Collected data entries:
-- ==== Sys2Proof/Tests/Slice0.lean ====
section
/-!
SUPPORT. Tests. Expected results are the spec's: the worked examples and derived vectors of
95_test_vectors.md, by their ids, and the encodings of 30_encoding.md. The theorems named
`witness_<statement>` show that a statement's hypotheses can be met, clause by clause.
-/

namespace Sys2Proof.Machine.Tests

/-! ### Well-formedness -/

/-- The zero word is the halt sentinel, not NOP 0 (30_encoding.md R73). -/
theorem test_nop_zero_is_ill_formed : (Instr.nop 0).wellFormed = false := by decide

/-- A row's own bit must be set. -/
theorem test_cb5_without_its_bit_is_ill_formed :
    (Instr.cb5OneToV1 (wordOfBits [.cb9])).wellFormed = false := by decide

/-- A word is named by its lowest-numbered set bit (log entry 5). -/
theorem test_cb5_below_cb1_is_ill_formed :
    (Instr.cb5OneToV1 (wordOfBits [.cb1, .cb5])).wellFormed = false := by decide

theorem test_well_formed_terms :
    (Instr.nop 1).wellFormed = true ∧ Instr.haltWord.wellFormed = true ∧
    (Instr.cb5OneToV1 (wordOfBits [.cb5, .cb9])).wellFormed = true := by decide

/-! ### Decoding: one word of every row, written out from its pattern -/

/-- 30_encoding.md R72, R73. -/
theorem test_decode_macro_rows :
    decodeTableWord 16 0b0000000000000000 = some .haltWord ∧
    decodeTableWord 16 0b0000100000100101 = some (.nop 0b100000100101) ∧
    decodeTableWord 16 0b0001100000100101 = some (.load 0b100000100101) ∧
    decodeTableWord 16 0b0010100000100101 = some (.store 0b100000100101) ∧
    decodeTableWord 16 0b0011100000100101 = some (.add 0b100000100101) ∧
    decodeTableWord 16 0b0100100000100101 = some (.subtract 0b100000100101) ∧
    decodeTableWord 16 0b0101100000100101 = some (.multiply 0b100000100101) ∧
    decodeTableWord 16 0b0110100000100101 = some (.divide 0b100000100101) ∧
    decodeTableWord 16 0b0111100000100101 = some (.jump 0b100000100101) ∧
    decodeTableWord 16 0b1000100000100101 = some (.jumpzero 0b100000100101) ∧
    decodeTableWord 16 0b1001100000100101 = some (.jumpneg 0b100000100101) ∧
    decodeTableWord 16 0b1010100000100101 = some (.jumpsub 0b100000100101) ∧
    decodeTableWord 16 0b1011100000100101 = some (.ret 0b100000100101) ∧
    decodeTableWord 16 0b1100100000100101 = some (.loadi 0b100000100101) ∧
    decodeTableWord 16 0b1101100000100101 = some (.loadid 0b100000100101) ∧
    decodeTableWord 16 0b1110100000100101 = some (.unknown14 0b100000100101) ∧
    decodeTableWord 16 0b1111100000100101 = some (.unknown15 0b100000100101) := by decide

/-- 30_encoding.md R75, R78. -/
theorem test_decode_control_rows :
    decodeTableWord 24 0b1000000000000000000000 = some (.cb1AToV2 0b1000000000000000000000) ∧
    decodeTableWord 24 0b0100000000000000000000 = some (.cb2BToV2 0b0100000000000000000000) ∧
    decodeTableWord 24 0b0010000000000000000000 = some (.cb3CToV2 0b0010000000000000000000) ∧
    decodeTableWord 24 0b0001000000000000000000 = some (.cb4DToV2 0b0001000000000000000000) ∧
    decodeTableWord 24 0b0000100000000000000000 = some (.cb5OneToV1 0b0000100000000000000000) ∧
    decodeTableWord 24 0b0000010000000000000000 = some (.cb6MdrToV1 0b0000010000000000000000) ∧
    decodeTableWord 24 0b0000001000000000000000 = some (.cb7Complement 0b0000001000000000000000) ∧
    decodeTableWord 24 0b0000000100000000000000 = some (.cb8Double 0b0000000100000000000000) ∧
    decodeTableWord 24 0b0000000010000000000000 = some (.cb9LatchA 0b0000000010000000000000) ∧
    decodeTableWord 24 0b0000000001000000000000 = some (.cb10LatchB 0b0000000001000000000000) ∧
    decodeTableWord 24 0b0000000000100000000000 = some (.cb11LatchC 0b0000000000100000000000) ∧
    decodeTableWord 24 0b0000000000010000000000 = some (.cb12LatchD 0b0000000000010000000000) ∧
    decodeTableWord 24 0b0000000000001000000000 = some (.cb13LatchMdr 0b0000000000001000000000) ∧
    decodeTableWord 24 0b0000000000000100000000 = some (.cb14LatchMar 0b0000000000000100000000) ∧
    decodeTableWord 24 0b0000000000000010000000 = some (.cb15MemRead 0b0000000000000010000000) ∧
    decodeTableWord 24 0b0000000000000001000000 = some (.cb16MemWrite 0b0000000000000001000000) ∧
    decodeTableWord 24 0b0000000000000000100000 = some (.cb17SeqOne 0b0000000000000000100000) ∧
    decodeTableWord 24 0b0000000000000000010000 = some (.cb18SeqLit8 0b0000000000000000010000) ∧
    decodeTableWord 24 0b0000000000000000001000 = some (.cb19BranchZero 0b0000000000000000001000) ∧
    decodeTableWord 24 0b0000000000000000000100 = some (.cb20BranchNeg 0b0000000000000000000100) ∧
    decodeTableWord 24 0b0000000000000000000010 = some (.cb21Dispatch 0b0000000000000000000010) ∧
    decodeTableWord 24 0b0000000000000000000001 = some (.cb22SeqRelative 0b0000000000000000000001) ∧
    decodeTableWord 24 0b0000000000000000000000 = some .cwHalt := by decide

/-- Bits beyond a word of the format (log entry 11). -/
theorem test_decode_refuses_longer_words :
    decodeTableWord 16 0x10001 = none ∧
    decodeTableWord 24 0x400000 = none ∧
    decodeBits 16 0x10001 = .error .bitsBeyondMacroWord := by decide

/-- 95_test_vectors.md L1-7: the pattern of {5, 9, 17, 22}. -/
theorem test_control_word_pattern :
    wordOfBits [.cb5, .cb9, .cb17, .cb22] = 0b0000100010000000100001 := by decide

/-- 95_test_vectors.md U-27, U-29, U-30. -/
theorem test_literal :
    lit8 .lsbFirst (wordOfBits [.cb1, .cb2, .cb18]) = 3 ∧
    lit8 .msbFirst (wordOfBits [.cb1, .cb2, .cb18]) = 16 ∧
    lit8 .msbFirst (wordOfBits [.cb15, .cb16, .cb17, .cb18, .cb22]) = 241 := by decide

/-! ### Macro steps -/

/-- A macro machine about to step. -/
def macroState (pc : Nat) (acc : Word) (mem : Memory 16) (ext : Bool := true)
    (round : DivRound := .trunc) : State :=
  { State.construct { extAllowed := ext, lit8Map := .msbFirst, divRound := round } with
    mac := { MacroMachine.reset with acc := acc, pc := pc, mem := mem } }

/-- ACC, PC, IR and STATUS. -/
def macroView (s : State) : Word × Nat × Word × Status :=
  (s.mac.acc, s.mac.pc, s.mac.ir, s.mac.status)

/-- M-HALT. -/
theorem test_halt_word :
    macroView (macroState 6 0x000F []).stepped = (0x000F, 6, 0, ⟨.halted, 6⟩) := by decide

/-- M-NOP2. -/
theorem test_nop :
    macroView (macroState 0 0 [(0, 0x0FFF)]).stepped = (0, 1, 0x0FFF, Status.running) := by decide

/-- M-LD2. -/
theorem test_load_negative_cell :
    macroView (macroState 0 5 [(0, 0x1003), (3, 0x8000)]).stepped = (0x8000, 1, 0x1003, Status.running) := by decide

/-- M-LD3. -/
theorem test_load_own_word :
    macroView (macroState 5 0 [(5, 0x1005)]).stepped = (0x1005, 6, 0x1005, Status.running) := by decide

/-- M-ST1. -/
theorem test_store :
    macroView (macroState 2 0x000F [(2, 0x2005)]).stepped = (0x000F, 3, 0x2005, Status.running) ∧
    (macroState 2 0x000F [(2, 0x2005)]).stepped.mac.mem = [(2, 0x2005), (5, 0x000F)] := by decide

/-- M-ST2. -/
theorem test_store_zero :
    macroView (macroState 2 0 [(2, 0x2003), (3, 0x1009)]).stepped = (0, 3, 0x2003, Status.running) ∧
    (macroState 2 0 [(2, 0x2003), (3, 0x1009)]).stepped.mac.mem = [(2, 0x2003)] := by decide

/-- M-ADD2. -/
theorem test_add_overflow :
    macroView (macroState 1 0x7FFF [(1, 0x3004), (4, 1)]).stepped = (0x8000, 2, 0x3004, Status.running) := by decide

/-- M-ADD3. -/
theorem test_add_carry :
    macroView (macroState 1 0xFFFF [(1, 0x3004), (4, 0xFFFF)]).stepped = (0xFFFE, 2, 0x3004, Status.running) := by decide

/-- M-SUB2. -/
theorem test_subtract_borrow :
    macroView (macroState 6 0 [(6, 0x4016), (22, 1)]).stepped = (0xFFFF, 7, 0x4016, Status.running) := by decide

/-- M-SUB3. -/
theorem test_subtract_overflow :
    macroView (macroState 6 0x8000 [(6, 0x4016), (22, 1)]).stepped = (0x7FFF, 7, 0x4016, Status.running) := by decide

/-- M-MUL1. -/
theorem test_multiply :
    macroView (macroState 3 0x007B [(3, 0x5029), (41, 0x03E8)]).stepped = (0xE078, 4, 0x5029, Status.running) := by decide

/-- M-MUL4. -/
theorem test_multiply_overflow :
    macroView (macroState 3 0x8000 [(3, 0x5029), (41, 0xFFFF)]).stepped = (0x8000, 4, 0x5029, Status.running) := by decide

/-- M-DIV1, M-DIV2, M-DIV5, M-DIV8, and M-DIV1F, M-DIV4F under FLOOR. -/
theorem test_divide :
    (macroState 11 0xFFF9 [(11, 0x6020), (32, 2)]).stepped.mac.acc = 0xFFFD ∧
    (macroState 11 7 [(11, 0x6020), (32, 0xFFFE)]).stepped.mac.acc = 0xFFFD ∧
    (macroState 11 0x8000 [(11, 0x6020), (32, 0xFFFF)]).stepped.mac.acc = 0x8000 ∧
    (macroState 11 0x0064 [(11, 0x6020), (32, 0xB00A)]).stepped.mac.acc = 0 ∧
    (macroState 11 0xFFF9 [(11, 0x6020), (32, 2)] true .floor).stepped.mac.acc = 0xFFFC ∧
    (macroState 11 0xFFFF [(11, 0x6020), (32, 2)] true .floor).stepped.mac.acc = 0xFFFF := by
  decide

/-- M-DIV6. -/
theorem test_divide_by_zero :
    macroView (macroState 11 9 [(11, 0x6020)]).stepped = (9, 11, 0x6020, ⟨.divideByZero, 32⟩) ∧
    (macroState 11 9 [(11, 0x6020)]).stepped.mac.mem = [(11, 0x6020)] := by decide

**ACTIVITY**
Please give the number of lines in the entries above that hold "haltWord", with no other text.

**RESPONSE TO THE TASK**
2